### INFORMATION SUPPLIED
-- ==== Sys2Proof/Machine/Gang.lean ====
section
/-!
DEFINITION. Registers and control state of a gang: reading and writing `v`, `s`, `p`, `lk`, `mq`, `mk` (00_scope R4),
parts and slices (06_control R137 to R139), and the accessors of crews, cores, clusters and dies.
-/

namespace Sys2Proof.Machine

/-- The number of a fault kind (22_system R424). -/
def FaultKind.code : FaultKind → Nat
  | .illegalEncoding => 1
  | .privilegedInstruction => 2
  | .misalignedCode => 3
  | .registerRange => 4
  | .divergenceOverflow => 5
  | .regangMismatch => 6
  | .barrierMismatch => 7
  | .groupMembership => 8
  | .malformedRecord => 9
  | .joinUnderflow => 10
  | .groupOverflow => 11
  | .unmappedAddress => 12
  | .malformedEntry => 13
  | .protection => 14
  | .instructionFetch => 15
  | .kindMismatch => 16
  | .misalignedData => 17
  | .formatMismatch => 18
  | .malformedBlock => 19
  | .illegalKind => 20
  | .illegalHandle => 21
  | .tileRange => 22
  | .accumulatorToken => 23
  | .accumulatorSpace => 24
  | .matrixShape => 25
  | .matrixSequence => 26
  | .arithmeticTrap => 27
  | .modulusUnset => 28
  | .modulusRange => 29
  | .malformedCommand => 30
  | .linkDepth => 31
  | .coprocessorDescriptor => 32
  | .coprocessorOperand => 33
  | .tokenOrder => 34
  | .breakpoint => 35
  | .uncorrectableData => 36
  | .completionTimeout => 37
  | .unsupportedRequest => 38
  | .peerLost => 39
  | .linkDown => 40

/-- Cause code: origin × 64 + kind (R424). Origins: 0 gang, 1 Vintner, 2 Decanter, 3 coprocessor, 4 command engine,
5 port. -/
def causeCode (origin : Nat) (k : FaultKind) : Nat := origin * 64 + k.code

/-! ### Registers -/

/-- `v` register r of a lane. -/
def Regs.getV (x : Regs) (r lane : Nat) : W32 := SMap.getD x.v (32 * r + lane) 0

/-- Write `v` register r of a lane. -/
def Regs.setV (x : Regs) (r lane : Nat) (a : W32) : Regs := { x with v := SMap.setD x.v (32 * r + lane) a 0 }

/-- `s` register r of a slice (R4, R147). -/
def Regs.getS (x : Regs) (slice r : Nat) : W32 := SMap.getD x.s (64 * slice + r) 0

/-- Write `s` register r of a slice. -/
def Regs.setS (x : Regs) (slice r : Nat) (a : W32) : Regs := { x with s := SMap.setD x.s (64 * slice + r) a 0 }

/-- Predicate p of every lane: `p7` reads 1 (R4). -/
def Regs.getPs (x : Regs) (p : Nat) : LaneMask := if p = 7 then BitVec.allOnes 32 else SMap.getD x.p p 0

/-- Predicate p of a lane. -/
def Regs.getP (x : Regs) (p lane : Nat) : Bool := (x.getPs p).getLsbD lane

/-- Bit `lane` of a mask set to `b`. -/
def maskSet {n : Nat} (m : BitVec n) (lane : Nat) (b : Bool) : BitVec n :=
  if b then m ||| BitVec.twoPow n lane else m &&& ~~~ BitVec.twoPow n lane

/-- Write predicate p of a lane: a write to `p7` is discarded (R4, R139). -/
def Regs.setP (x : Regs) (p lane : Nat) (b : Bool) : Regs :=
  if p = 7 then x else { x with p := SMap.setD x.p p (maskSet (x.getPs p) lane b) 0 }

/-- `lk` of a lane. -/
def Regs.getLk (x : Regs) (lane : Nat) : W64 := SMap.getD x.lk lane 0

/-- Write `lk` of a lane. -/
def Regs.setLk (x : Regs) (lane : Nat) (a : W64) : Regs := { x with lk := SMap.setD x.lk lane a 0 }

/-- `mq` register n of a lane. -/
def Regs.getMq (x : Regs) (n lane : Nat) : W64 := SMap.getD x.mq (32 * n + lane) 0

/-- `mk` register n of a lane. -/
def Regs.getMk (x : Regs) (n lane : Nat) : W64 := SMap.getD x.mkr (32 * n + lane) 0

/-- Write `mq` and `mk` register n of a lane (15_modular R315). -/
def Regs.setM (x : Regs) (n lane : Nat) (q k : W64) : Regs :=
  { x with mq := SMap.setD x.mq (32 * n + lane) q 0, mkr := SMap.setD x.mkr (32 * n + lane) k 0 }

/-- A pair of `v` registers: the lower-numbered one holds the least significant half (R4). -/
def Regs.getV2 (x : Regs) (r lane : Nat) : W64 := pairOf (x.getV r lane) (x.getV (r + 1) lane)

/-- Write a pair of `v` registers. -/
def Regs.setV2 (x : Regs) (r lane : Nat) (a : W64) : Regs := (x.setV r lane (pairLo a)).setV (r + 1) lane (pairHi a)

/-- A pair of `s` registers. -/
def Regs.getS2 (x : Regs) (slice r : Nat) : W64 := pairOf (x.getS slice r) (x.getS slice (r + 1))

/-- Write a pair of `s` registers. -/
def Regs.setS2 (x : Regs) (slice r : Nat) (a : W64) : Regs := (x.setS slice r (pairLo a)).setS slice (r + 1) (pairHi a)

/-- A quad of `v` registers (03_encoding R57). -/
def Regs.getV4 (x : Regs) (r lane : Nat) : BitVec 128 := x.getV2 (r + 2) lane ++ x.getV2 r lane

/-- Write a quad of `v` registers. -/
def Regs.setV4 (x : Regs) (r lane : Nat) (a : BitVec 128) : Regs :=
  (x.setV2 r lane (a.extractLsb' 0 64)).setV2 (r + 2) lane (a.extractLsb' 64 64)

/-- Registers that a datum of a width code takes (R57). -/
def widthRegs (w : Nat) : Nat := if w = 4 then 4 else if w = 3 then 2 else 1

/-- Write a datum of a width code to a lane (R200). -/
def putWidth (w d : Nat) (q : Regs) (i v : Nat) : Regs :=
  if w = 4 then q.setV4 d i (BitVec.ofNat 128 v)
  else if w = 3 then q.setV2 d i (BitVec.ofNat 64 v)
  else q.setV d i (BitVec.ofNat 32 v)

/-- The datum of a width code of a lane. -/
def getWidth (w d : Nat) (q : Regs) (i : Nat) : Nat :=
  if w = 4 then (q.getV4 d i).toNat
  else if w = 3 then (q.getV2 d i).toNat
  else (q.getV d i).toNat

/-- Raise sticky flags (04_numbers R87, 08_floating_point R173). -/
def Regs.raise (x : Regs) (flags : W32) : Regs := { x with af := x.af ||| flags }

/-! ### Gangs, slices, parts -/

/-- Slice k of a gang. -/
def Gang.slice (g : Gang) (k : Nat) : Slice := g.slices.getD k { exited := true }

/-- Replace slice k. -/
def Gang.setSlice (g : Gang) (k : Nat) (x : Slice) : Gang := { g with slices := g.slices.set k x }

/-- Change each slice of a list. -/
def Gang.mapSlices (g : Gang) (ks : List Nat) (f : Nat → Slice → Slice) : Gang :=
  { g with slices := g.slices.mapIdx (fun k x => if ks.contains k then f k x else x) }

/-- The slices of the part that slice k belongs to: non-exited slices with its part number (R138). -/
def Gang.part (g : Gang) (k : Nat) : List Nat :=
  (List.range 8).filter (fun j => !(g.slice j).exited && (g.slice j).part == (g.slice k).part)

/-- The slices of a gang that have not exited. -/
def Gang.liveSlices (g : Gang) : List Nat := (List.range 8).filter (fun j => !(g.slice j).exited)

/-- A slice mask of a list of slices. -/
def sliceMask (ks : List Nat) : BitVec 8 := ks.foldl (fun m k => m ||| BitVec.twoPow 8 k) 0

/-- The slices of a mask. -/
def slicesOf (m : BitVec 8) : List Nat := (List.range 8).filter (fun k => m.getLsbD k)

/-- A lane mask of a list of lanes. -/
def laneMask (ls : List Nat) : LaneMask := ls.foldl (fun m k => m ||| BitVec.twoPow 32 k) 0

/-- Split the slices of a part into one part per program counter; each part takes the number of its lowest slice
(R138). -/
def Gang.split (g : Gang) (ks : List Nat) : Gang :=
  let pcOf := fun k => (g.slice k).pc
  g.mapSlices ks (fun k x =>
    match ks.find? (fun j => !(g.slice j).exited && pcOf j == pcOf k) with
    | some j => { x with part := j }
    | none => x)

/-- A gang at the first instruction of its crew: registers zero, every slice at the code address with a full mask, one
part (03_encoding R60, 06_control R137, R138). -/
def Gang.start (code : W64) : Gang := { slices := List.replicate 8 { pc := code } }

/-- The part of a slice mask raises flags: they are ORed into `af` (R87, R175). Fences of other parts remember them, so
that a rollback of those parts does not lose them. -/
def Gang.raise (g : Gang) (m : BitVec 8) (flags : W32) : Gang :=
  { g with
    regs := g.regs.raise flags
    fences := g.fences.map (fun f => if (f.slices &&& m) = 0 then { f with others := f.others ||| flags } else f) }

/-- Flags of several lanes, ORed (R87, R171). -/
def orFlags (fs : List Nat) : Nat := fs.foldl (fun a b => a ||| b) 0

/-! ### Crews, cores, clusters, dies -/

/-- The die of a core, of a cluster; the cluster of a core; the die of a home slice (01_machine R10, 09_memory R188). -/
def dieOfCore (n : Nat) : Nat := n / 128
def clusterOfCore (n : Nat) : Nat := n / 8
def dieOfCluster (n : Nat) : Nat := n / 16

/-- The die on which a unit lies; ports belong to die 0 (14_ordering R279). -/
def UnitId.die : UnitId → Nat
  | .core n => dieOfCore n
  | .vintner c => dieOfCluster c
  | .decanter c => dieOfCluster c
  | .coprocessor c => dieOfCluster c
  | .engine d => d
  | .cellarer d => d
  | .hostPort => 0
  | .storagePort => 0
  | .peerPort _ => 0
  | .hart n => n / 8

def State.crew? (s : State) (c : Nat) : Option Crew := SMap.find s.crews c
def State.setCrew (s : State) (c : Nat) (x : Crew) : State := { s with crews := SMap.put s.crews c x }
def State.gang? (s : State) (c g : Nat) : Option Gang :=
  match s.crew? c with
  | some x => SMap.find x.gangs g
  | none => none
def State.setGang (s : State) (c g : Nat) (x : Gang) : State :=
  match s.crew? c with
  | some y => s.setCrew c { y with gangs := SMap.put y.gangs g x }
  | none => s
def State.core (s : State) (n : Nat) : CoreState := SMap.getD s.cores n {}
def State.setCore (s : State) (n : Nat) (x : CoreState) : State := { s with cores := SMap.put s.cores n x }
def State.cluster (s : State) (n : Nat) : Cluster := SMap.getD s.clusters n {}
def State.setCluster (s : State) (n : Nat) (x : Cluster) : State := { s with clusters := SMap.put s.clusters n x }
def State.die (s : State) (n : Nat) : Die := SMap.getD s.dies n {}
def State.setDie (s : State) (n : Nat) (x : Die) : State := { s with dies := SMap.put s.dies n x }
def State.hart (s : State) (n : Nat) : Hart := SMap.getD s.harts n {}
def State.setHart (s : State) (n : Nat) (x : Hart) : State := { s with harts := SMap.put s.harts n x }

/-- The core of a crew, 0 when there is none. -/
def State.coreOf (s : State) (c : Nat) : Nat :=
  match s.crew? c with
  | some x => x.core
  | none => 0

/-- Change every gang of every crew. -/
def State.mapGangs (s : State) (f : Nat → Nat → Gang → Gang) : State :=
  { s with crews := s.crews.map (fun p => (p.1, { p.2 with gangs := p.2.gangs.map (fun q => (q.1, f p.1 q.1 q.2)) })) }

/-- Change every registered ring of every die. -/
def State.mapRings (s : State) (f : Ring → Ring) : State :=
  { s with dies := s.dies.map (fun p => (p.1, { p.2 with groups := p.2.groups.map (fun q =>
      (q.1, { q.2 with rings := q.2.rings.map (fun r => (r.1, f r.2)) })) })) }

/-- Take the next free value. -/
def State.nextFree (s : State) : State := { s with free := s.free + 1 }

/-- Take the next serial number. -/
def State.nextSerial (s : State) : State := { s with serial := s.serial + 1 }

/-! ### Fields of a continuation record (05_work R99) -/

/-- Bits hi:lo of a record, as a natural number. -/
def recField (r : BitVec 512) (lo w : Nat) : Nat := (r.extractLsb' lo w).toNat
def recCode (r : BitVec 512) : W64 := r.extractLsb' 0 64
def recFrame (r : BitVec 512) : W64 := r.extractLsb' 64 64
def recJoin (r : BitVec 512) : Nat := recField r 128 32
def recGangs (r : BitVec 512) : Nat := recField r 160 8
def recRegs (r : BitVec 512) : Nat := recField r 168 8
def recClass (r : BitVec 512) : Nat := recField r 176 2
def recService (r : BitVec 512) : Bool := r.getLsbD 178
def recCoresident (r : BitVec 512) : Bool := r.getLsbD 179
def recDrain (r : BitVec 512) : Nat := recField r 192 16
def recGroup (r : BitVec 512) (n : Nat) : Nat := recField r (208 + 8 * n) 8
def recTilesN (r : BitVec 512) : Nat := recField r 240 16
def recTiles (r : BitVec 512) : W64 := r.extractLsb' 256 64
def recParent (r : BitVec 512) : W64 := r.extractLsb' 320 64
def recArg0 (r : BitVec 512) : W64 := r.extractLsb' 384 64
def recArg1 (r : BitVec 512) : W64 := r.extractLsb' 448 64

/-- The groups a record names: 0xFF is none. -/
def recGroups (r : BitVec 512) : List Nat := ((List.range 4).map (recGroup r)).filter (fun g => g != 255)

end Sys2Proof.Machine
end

### TASK INSTRUCTIONS
Transcribe, please, every line from the first line of the listing above through the line with "def FaultKind.code : FaultKind → Nat". Keep both ends and nothing else.

### ANSWER TO THE EXERCISE
-- ==== Sys2Proof/Machine/Gang.lean ====
section
/-!
DEFINITION. Registers and control state of a gang: reading and writing `v`, `s`, `p`, `lk`, `mq`, `mk` (00_scope R4),
parts and slices (06_control R137 to R139), and the accessors of crews, cores, clusters and dies.
-/

namespace Sys2Proof.Machine

/-- The number of a fault kind (22_system R424). -/
def FaultKind.code : FaultKind → Nat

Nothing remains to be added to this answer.